O ICNF, enquanto autoridade nacional para a conservação da natureza e biodiversidade, assume particulares responsabilidades na prossecução destas finalidades, que acrescem às da elaboração do Plano de Ação para a Conservação da Natureza e Biodiversidade 2030, no qual se identificam as fontes de financiamento e os recursos financeiros necessários para a implementação da ENCNB 2030, bem como às da respetiva validação e ao acompanhamento da sua execução.

A avaliação da implementação da ENCNB 2030 e dos resultados alcançados que contribuem para a execução das medidas de concretização definidas é realizada no fórum intersetorial, através da adoção dos relatórios intercalar e final que o ICNF deverá elaborar. Estes relatórios são devidamente acompanhados de parecer do Conselho Nacional do Ambiente e do Desenvolvimento Sustentável e têm em consideração os contributos setoriais dos diferentes ministérios, incluindo a referência expressa sobre a adequação ou a necessidade de revisão dos instrumentos de planeamento estratégico setoriais existentes.
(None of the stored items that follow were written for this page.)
/-- The sum of two words and a carry in unbounded integers (R124, R126): C when the unsigned sum reaches 2^32, V when
the signed sum is no 32-bit number. -/
def sum (a b : Word) (cin : Nat) : AluResult :=
  let v := BitVec.ofNat 32 (a.toNat + b.toNat + cin)
  ⟨v, ⟨v.getLsbD 31, decide (v.toNat = 0), decide (2 ^ 32 ≤ a.toNat + b.toNat + cin),
    !fitsSigned (a.toInt + b.toInt + cin)⟩⟩

/-- The difference of two words less a borrow in unbounded integers (R124, R126): C when nothing is borrowed, V when
the signed difference is no 32-bit number. -/
def difference (a b : Word) (borrow : Nat) : AluResult :=
  let v := BitVec.ofInt 32 ((a.toNat : Int) - b.toNat - borrow)
  ⟨v, ⟨v.getLsbD 31, decide (v.toNat = 0), decide (b.toNat + borrow ≤ a.toNat),
    !fitsSigned (a.toInt - b.toInt - borrow)⟩⟩

/-- `!carry`: 1 when C is clear (40_data_processing.md R137). -/
def borrowOf (f : Flags) : Nat := if f.c then 0 else 1

/-- `MemRead(a, n)` as a number: the sum of mem[a+k] * 2^(8k) (20_memory.md R51). -/
def bytesAt (m : Memory) (a : Nat) : Nat → Nat
  | 0 => 0
  | n + 1 => bytesAt m a n + (m.read (a + n)).toNat * 2 ^ (8 * n)

/-- Byte `k` of a word as R51 counts it: bits 8k + 7 to 8k. -/
def byteAt (v : Word) (k : Nat) : Byte := BitVec.ofNat 8 (v.toNat / 2 ^ (8 * k))

/-- A load completes: Rd holds `value` (the pc when Rd is R15), the base is updated as R242 says, and nothing else
changes but the pc. -/
def LoadCompletes (i : Instr) (s : State) (ix : Indexing) (rn rd : Reg) (off : Word) (n : Nat)
    (value : Memory → Nat → Word) : Prop :=
  condPassed i.cond s.flags = true → i.wellFormed = true → i.missingFeature s.cfg = none →
    Access.allowed s.cfg (s.transferAddress ix rn off, n) →
    ∃ t, exec i s = .next t ∧
      t.pc = (if rd = regPC then value s.mem (s.transferAddress ix rn off).toNat else s.pc + 4#32) ∧
      (rd ≠ regPC → t.reg rd = value s.mem (s.transferAddress ix rn off).toNat) ∧
      (ix.p = false ∨ ix.w = true → t.reg rn = if ix.u then s.reg rn + off else s.reg rn - off) ∧
      (∀ r, r ≠ regPC → r ≠ rd → (ix.p = false ∨ ix.w = true → r ≠ rn) → t.reg r = s.reg r) ∧
      SameButRegisters s t

/-- A store completes: byte `k` of Rd stands at the address plus `k`, every other byte is as before, the base is
updated as R242 says, and nothing else changes but the pc. -/
def StoreCompletes (i : Instr) (s : State) (ix : Indexing) (rn rd : Reg) (off : Word) (n : Nat) : Prop :=
  condPassed i.cond s.flags = true → i.wellFormed = true → i.missingFeature s.cfg = none →
    Access.allowed s.cfg (s.transferAddress ix rn off, n) →
    ∃ t, exec i s = .next t ∧ t.pc = s.pc + 4#32 ∧
      (∀ k < n, t.mem.read ((s.transferAddress ix rn off).toNat + k) = byteAt (s.reg rd) k) ∧
      (∀ a, a < (s.transferAddress ix rn off).toNat ∨ (s.transferAddress ix rn off).toNat + n ≤ a →
        t.mem.read a = s.mem.read a) ∧
      (ix.p = false ∨ ix.w = true → t.reg rn = if ix.u then s.reg rn + off else s.reg rn - off) ∧
      (∀ r, r ≠ regPC → (ix.p = false ∨ ix.w = true → r ≠ rn) → t.reg r = s.reg r) ∧
      t.flags = s.flags ∧ t.cfg = s.cfg ∧ t.mulDraws = s.mulDraws

/-- The words of the loads (20_memory.md R54): little-endian, zero-extended or sign-extended. -/
def loadedWord (m : Memory) (a : Nat) : Word := BitVec.ofNat 32 (bytesAt m a 4)

def loadedByte (m : Memory) (a : Nat) : Word := BitVec.ofNat 32 (bytesAt m a 1)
O envolvimento da sociedade civil nesta fase de acompanhamento da implementação da Estratégia fica assegurado através do convite à participação em sede de consulta pública promovida relativamente aos relatórios, quer de avaliação intercalar, quer de avaliação final.

Este processo avaliativo, que se pretende global, sequencial e cumulativo, não pode deixar de considerar outros documentos, entretanto elaborados com finalidades análogas e relacionadas com a conservação da natureza e biodiversidade, devendo com estes articular-se e adaptar o respetivo conteúdo. A este título, refiram-se:

A avaliação promovida no âmbito da Convenção sobre a Diversidade Biológica;

Os relatórios sobre o estado do ambiente e sobre o estado do ordenamento do território, apresentados pelo Governo à Assembleia da República, os quais traduzem a evolução da respetiva situação de referência e incluirão uma menção específica ao desenvolvimento da presente Estratégia;

Os relatórios de aplicação das Diretivas Aves e Habitats.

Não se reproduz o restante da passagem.